I was surprised, amazed, and curious. While I was being all those things, and thinking of what I wanted to ask first, Chicken Nancy said, "The water is boiling. I will make the tea. This pot is for all of us, Audrey and Professor Tag—and this little pot is for Molly. This will make you sane."

"What's in it?" Molly asked.

"Mint leaves. I grow them myself."

"And what is in the other tea?"

"Mint also, but yours is a special kind. Take a sip."

"Mint leaves will cure madness?" Molly asked.

"How does it taste?"

"It's good."

"Drink it all up."

"How do you know this will work?" Molly asked.

"I am a one-hundred-and-fourteen-year-old wise woman," Chicken Nancy said. "If I didn't know about things like this, who would?"

"How long until I'm sane?" Molly asked.

"Have you finished your tea?"

"Yes."

"It will have worked by now."

"I feel about the same."

"You weren't all that crazy."

"So I'm cured?"

"Yes."

"Imagine that," Molly said.

"Um, this other tea..." Professor Tag began.

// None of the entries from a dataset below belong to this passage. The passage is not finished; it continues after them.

-- ==== Sys2Proof/Syntax.lean ====
section
/-! DEFINITION. The commands of the panel: one constructor per row of the opcode table, with the row's operands.

A row that a core issues names only the core: its operands are the fields of the bundle that the core fetches from
its instruction store at its program counter (R39 to R63). A row that takes one of several waiting things (a packet,
a message, a queued operation) names it by its index in the state's list, oldest first. A row that is a control-space
write names the writing agent of R392. An event whose outcome the physical world decides (a test result, a reading)
carries that outcome as an operand. -/

namespace Sys2Proof

/-- A core: the position index of its tile (R14) and its number on the tile, 0 to 7. -/
structure CoreId where
  pos : Nat
  core : Nat
  deriving DecidableEq, Repr

/-- Who sends a control-space access (the columns of R392). -/
inductive Agent where
  /-- the management controller and its subsystem -/
  | mgmt
  /-- the host complex, by the host core that makes the access -/
  | host (hcore : Fin 32)
  /-- an ADMIN management-port client -/
  | admin
  /-- a READ management-port client -/
  | read
  deriving DecidableEq, Repr

/-- A 64-byte fabric unit (R218, R227). -/
abbrev Unit64B := BitVec 512

/-- A die under logic BIST (R319). -/
inductive Die where
  /-- the C-die of a position -/
  | cdie (pos : Nat)
  /-- H-rim die k -/
  | hrim (k : Nat)
  /-- L-rim die m -/
  | lrim (m : Nat)
  /-- the host die -/
  | host
  deriving DecidableEq, Repr

/-- A sensor of the panel or module (R371). -/
inductive Sensor where
  /-- diode `d` of a position -/
  | diode (pos d : Nat)
  /-- the diode of an H-rim die, an L-rim die or the host die -/
  | die (k : Die)
  /-- coolant inlet and outlet temperature, differential pressure in hPa, flow in 0.01 L/min -/
  | inlet
  | outlet
  | pressure
  | flow
  deriving DecidableEq, Repr

/-- What the check bits show of a packet or message that has crossed a link (R178, R187): how many words were put right,
the numbers of the words that cannot be, and a poison bit set in a header word. Words 0 to 13 of a packet are its header,
14 and 15 INLINE, 16 to 79 the payload. -/
structure LinkErrors where
  single : Nat
  words : List Nat
  poisoned : Bool
  deriving DecidableEq, Repr

/-- A crossing without an error. -/
def LinkErrors.none : LinkErrors := ⟨0, [], false⟩

/-- A packet on the mesh that a router takes: its place in the list of packets, and what the check bits show of its words
where it came in, unless it came from another router (R178). -/
structure AtRouter where
  item : Nat
  here : LinkErrors
  deriving DecidableEq, Repr

/-- What reaches a sync object in one cycle (R142): how many sets, and how many adds behind them. -/
structure CycleInputs where
  obj : Nat
  sets : Nat
  adds : Nat
  deriving DecidableEq, Repr

/-- A reading of a VDD_CORE phase (R359): its path resistance in microohms and its current in amperes. -/
structure PhaseReading where
  micro : Nat
  amps : Nat
  deriving DecidableEq, Repr
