-- ==== Sys2Proof/Machine/Sha384.lean ====
section
/-! DEFINITION. SHA-384, which the manifest (R252), firmware (R311, R327) and attestation (R407) digests use. -/

namespace Sys2Proof.Machine

/-- The primes below `n`, by trial division. -/
def primesBelow (n : Nat) : List Nat :=
  (List.range n).filter (fun k => decide (2 ≤ k) && (List.range k).all (fun d => decide (d < 2) || decide (k % d ≠ 0)))

/-- The largest `r < 2^(n + 1)` above the bits found so far with `r^deg ≤ x`, bit by bit from bit `n` down. -/
def rootFrom (deg x : Nat) : Nat → Nat → Nat
  | 0, r => if (r + 1) ^ deg ≤ x then r + 1 else r
  | n + 1, r => rootFrom deg x n (if (r + 2 ^ (n + 1)) ^ deg ≤ x then r + 2 ^ (n + 1) else r)

/-- The first 64 bits of the fraction of the `deg`-th root of `p` (below 32). -/
def rootFraction (deg p : Nat) : W64 := BitVec.ofNat 64 (rootFrom deg (p * 2 ^ (64 * deg)) 68 0)

/-- Round constants: the cube roots of the first 80 primes. -/
def shaK : List W64 := (primesBelow 410).map (rootFraction 3)

/-- Initial hash value of SHA-384: the square roots of the ninth to sixteenth primes. -/
def shaInit : List W64 := (primesBelow 54).drop 8 |>.map (rootFraction 2)

/-- One word of a message schedule from the sixteen before it, newest last. -/
def shaWord (w : List W64) : W64 :=
  let a := w.getD 14 0
  let b := w.getD 1 0
  (a.rotateRight 19 ^^^ a.rotateRight 61 ^^^ (a >>> 6)) + w.getD 9 0
    + (b.rotateRight 1 ^^^ b.rotateRight 8 ^^^ (b >>> 7)) + w.getD 0 0

/-- One round: the working variables a to h, a round constant and a schedule word. -/
def shaRound (v : List W64) (k w : W64) : List W64 :=
  match v with
  | [a, b, c, d, e, f, g, h] =>
    let t1 := h + (e.rotateRight 14 ^^^ e.rotateRight 18 ^^^ e.rotateRight 41) + ((e &&& f) ^^^ (~~~e &&& g)) + k + w
    let t2 := (a.rotateRight 28 ^^^ a.rotateRight 34 ^^^ a.rotateRight 39) + ((a &&& b) ^^^ (a &&& c) ^^^ (b &&& c))
    [t1 + t2, a, b, c, d + t1, e, f, g]
  | _ => v

/-- The rounds of a block: the window of sixteen schedule words moves along the constants. -/
def shaRounds : List W64 → List W64 → List W64 → List W64
  | [], _, v => v
  | k :: ks, w, v => shaRounds ks (w.drop 1 ++ [shaWord w]) (shaRound v k (w.headD 0))

/-- A 64-bit word from eight bytes, the first most significant. -/
def shaBytes (l : List Byte) : W64 := l.foldl (fun (a : W64) b => (a <<< 8) ||| b.setWidth 64) 0

/-- The sixteen words of a block. -/
def shaBlock (l : List Byte) : List W64 := (List.range 16).map (fun i => shaBytes ((l.drop (8 * i)).take 8))

/-- Blocks taken one after another. -/
def shaBlocks : Nat → List Byte → List W64 → List W64
  | 0, _, h => h
  | n + 1, l, h => shaBlocks n (l.drop 128) (List.zipWith (· + ·) h (shaRounds shaK (shaBlock l) h))

/-- The message padded: a one bit, zeros, and the length in bits in 16 bytes. -/
def shaPad (l : List Byte) : List Byte :=
  let n := l.length
  l ++ 0x80 :: List.replicate ((239 - n % 128) % 128) 0
    ++ (List.range 16).map (fun i => BitVec.ofNat 8 (bitsOf (8 * n) (8 * (15 - i)) 8))

/-- SHA-384 of bytes, the first byte of the digest most significant. -/
def sha384 (l : List Byte) : BitVec 384 :=
  let m := shaPad l
  ((shaBlocks (m.length / 128) m shaInit).take 6).foldl (fun (a : BitVec 384) w => (a <<< 64) ||| w.setWidth 384) 0

end Sys2Proof.Machine
end

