/-- Element W[k][j] of a weight block held as its footprint's bytes (R84, R85). -/
def weightElem (code : Nat) (block k j : Nat) : Num :=
  match formatOf code with
  | none => .fin false 0 0
  | some f =>
    let c := bitsOf block (f.width * (64 * j + k)) f.width
    if f.mx then scaledValue f.elem c (bitsOf block (4096 * f.width + 8 * (2 * j + k / 32)) 8) else f.elem.value c

/-- The exact sum of a list of products; the sum of one product is itself. -/
def sumNums : List Num → Num
  | [] => .fin false 0 0
  | [x] => x
  | x :: l => x.add (sumNums l)

/-- The half-sum h_b of column `j` (R93, R94), rounded once to FP32. -/
def halfSum (fa fw : Nat) (act block : Nat) (j b : Nat) : W32 :=
  toF32 (sumNums ((List.range 32).map (fun i =>
    (activationElem fa act (32 * b + i)).mul (weightElem fw block (32 * b + i) j))))

/-- The new row of an accumulator: fl(fl(c + h0) + h1) per column (R93). -/
def mmulRow (fa fw : Nat) (act block : Nat) (prev : Vec) : Vec :=
  Vec.ofLanes (fun j => f32Add (f32Add (prev.lane j) (halfSum fa fw act block j 0)) (halfSum fa fw act block j 1))

/-- Occupancy O of an m.mmul of `count` vectors: the slower class of its formats (R57). -/
def mmulOccupancy (fa fw count : Nat) : Nat :=
  let half (c : Nat) : Bool := c = 1 || c = 2
  let double (c : Nat) : Bool := c = 10 || c = 12
  if half fa || half fw then 2 * count
  else if double fa && double fw then (count + 1) / 2
  else count

/-- Lw of an m.ldw (R58). -/
def ldwCycles (code : Nat) : Nat := (weightBytes code + 127) / 128

/-! ## Element-wise addition in the network (R107) -/

/-- BF16 addition, canonical NaN 0x7FC0 (R107). -/
def bf16Add (a b : Nat) : Nat := bf16.encode .nearestEven false ((bf16.decode a).add (bf16.decode b))

/-- Two 256-byte payloads added element by element in the declared format: FP32, or BF16 (R107). -/
def payloadAdd (useBf16 : Bool) (a b : Vec) : Vec :=
  if useBf16 then
    BitVec.ofNat 2048 (packDigits 16 (fun i => bf16Add (bitsOf a.toNat (16 * i) 16) (bitsOf b.toNat (16 * i) 16)) 128)
  else Vec.ofLanes (fun i => f32Add (a.lane i) (b.lane i))

end Sys2Proof.Machine
end

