/-- Registers of the FLT block, part 0. -/
def rowsFlt0 : List RegRow :=
  [ -- FLT_CFG (R303)
      ⟨0x0, 1, 8, .mgmt, [⟨0, 12, .rw, 100, (.range 1 4095)⟩, ⟨12, 4, .rw, 1, (.range 1 15)⟩, ⟨16, 3, .rw, 3, (.range 2 7)⟩, ⟨19, 6, .rw, 30, (.range 20 40)⟩, ⟨25, 1, .rw, 0, .any⟩]⟩,
    -- FLT_STATUS (R303)
      ⟨0x8, 1, 8, .mgmt, [⟨0, 1, .ro, 0, .any⟩, ⟨1, 1, .ro, 0, .any⟩, ⟨2, 13, .ro, 0, .any⟩]⟩,
    -- FLT_HEAD (R303)
      ⟨0x10, 1, 8, .mgmt, [⟨0, 32, .ro, 0, .any⟩]⟩,
    -- FLT_ACK (R303)
      ⟨0x18, 1, 8, .flt, [⟨0, 32, .rw, 0xffffffff, .any⟩]⟩,
    -- FLT_LOST_CNT (R303)
      ⟨0x20, 1, 8, .mgmt, [⟨0, 32, .rw, 0, .any⟩, ⟨32, 32, .rw, 0xffffffff, .any⟩]⟩,
    -- FLT_CMD (R303)
      ⟨0x28, 1, 8, .flt, [⟨0, 4, .wo, 0, (.range 1 2)⟩, ⟨4, 10, .wo, 0, .any⟩]⟩,
    -- FLT_HCFG (R303)
      ⟨0x30, 1, 8, .mgmt, [⟨0, 8, .rw, 60, (.range 1 255)⟩, ⟨8, 5, .rw, 14, (.range 4 24)⟩]⟩,
    -- FLT_HTHRESH (R303)
      ⟨0x38, 1, 8, .mgmt, [⟨0, 16, .rw, 512, .any⟩, ⟨16, 16, .rw, 256, .any⟩, ⟨32, 16, .rw, 512, .any⟩, ⟨48, 16, .rw, 0x1000, .any⟩]⟩,
    -- FLT_PANEL_HEALTH (R306)
      ⟨0x40, 1, 8, .mgmt, [⟨0, 32, .ro, 0, .any⟩, ⟨32, 1, .ro, 0, .any⟩]⟩,
    -- FLT_HW0 (R303)
      ⟨0x100, 1, 8, .mgmt, [⟨0, 16, .rw, 1, .any⟩]⟩,
    -- FLT_HW1 (R303)
      ⟨0x108, 1, 8, .mgmt, [⟨0, 16, .rw, 1, .any⟩]⟩,
    -- FLT_HW2 (R303)
      ⟨0x110, 1, 8, .mgmt, [⟨0, 16, .rw, 0x400, .any⟩]⟩,
    -- FLT_HW3 (R303)
      ⟨0x118, 1, 8, .mgmt, [⟨0, 16, .rw, 0x400, .any⟩]⟩,
    -- FLT_HW4 (R303)
      ⟨0x120, 1, 8, .mgmt, [⟨0, 16, .rw, 1, .any⟩]⟩,
    -- FLT_HW5 (R303)
      ⟨0x128, 1, 8, .mgmt, [⟨0, 16, .rw, 0x400, .any⟩]⟩,
    -- FLT_HW6 (R303)
      ⟨0x130, 1, 8, .mgmt, [⟨0, 16, .rw, 1, .any⟩]⟩,
    -- FLT_HW7 (R303)
      ⟨0x138, 1, 8, .mgmt, [⟨0, 16, .rw, 4, .any⟩]⟩,
    -- FLT_HW8 (R303)
      ⟨0x140, 1, 8, .mgmt, [⟨0, 16, .rw, 256, .any⟩]⟩,
    -- FLT_HW9 (R303)
      ⟨0x148, 1, 8, .mgmt, [⟨0, 16, .rw, 16, .any⟩]⟩,
    -- FLT_HW10 (R303)
      ⟨0x150, 1, 8, .mgmt, [⟨0, 16, .rw, 0x4000, .any⟩]⟩ ]

/-- Registers of the FLT block, part 1. -/
def rowsFlt1 : List RegRow :=
  [ -- FLT_HW11 (R303)
      ⟨0x158, 1, 8, .mgmt, [⟨0, 16, .rw, 0x1000, .any⟩]⟩,
    -- FLT_HW12 (R303)
      ⟨0x160, 1, 8, .mgmt, [⟨0, 16, .rw, 0x4000, .any⟩]⟩,
    -- FLT_HW13 (R303)
      ⟨0x168, 1, 8, .mgmt, [⟨0, 17, .rw, 0x10000, .any⟩]⟩,
    -- FLT_HW14 (R303)
      ⟨0x170, 1, 8, .mgmt, [⟨0, 16, .rw, 0, .any⟩]⟩,
    -- FLT_HW15 (R303)
      ⟨0x178, 1, 8, .mgmt, [⟨0, 16, .rw, 0, .any⟩]⟩,
    -- FLT_SRCn (R303)
      ⟨0x100000, 14000, 8, .flt, [⟨0, 32, .rw, 0, .any⟩, ⟨32, 1, .w1c, 0, .any⟩, ⟨33, 1, .w1s, 0, .any⟩, ⟨34, 3, .ro, 0, .any⟩]⟩,
    -- FLT_RINGe (R303)
      ⟨0x200000, 16384, 8, .mgmt, [⟨0, 64, .ro, 0, .any⟩]⟩ ]
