-- ==== Sys2Proof/Machine/MatrixSlot.lean ====
section
/-! DEFINITION. The M slot (R55 to R60, R93 to R96): one meaning per instruction. The fetches of m.ldw and m.mmul are
the FEEDER_FETCH commands of their schedule (R115); the traps of R59 keep every reader behind them. -/

namespace Sys2Proof.Machine

/-- Last cycle of a feeder job's schedule. -/
def FeedJob.lastCycle (j : FeedJob) (weights : Bool) : Nat := j.cycle weights (j.total - 1)

/-- Whether a feeder job is still wanted: fetches owed, or an access or an issue cycle of the tile that may still meet
one of its bank uses (R116). -/
def State.keepJob (s : State) (pos : Nat) (weights : Bool) (j : FeedJob) : Bool :=
  decide (j.done < j.total)
    || s.access.any (fun a => decide (a.pos = pos) && decide (a.due ≤ j.lastCycle weights))
    || (List.range 8).any (fun c => let k := s.core (coreKey pos c)
                                    !k.stopped && decide (k.nextIssue ≤ j.lastCycle weights))

/-- Scratchpad offset of the element at the current position of a feeder stream. -/
def Stream.offset (d : Stream) : Nat := d.elemAddr d.pos.toNat % 2 ^ 27

/-- M_NOP (R56): none. -/
def execMNop (id : CoreId) (s : State) : Out := slotCmd id 2 0x00 answerCore s (fun _ _ s => s)

/-- M_LDW (R56, R58): the weight block at POS into wb, POS up by 1; the feeder for Lw cycles. -/
def execMLdw (id : CoreId) (s : State) : Out :=
  slotCmd id 2 0x01 answerCore s (fun w t s => s.ifOn id.key w (fun s => s.modCore id.key (fun c =>
    let d := c.stream (mTs w)
    let lw := ldwCycles (mFmtW w)
    let job : FeedJob :=
      { at_ := t, base := d.offset, stride := d.stride.toInt, fmt := mFmtW w, total := lw, done := 0, wb := mWb w
        acc := 0, clr := false, fmtW := mFmtW w, pc := c.pc.toNat, acts := [] }
    { c.setStream (mTs w) { d with pos := d.pos + 1 } with
      wb := SMap.put ⟨0, 0⟩ c.wb (mWb w) ⟨0, 0⟩
      feedW := c.feedW.filter (s.keepJob id.pos true) ++ [job]
      mt := { c.mt with
        ldwFree := t + lw
        wbReady := SMap.put 0 c.mt.wbReady (mWb w) (t + lw + 2)
        streamBusy := SMap.put 0 c.mt.streamBusy (mTs w) (t + lw) } })))

/-- M_MMUL (R56, R58, R93): count activation vectors times wb into rows 0 to count − 1 of acc, POS up by count; the
array for O cycles, the accumulator readable 8 later. -/
def execMMmul (id : CoreId) (s : State) : Out :=
  slotCmd id 2 0x02 answerCore s (fun w t s => s.ifOn id.key w (fun s => s.modCore id.key (fun c =>
    let d := c.stream (mTs w)
    let n := mCount w
    let o := mmulOccupancy (mFmtA w) (mFmtW w) n
    let job : FeedJob :=
      { at_ := t, base := d.offset, stride := d.stride.toInt, fmt := mFmtA w, total := n, done := 0, wb := mWb w
        acc := mAcc w, clr := mClr w, fmtW := mFmtW w, pc := c.pc.toNat, acts := [] }
    { c.setStream (mTs w) { d with pos := d.pos + BitVec.ofNat 16 n } with
      feedA := c.feedA.filter (s.keepJob id.pos false) ++ [job]
      mt := { c.mt with
        mmulFree := t + o
        wbFree := SMap.put 0 c.mt.wbFree (mWb w) (t + o)
        accRead := SMap.put 0 c.mt.accRead (mAcc w) (t + o + 8)
        streamBusy := SMap.put 0 c.mt.streamBusy (mTs w) (t + o) } })))

/-- M_RD (R56): vr := row of acc. -/
def execMRd (id : CoreId) (s : State) : Out :=
  slotCmd id 2 0x03 answerCore s (fun w t s => s.ifOn id.key w (fun s => s.modCore id.key (fun c =>
    c.sendV (mVr w) (t + 2) (BitVec.allOnes 64) (c.accRow (mAcc w) (mRow w)) 0)))

/-- M_WR (R56): row of acc := vr, usable two cycles later. -/
def execMWr (id : CoreId) (s : State) : Out :=
  slotCmd id 2 0x04 answerCore s (fun w t s => s.ifOn id.key w (fun s => s.modCore id.key (fun c =>
    { c with
      pend := c.pend ++ [⟨t + 2, .accRow (mAcc w) (mRow w), BitVec.allOnes 64, (c.vreg (mVr w)).val, 0⟩]
      mt := { c.mt with accUse := SMap.put 0 c.mt.accUse (mAcc w) (t + 2) } })))

/-- M_CVT (R56, R96): a row of acc converted and packed, its block scales in lane 63; with RND 1 one draw (R91). -/
def execMCvt (id : CoreId) (s : State) : Out :=
  slotCmd id 2 0x05 answerCore s (fun w t s => s.ifOn id.key w (fun s =>
    let g := s.generator id.pos id.core
    let s := if mRnd w = 1 then s.drawn id.pos id.core else s
    s.modCore id.key (fun c => c.sendV (mVr w) (t + 4) (BitVec.allOnes 64)
      (convertRow (mFmtA w) (mSrule w) (roundingOf (mRnd w) g) (c.accRow (mAcc w) (mRow w))) 0)))

/-- M_ZERO (R56): all rows of acc := +0, usable two cycles later. -/
def execMZero (id : CoreId) (s : State) : Out :=
  slotCmd id 2 0x06 answerCore s (fun w t s => s.ifOn id.key w (fun s => s.modCore id.key (fun c =>
    { c with
      pend := c.pend ++ [⟨t + 2, .accAll (mAcc w), BitVec.allOnes 64, 0, 0⟩]
      mt := { c.mt with accUse := SMap.put 0 c.mt.accUse (mAcc w) (t + 2) } })))

end Sys2Proof.Machine
end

"It won't do a thing. Enjoy it. You'll be as crazy as ever," Chicken Nancy said.

"Thank you," Professor Tag said. "It's just that I wouldn't want to do anything to upset the delicate balance of my mind."

"I understand completely," Chicken Nancy said.

Weer had placed his great shaggy head on Molly's knee, and she was scratching him behind the ears.

"Would you like to stay here with Weer and me while you get used to no longer being a nutbar?" Chicken Nancy asked Molly.

"Well, if I am no longer insane, there is no point
going back to the mental hospital," Molly said. "And I don't know how long I can continue imposing on Audrey's employers—I've been sleeping on a cot in her room."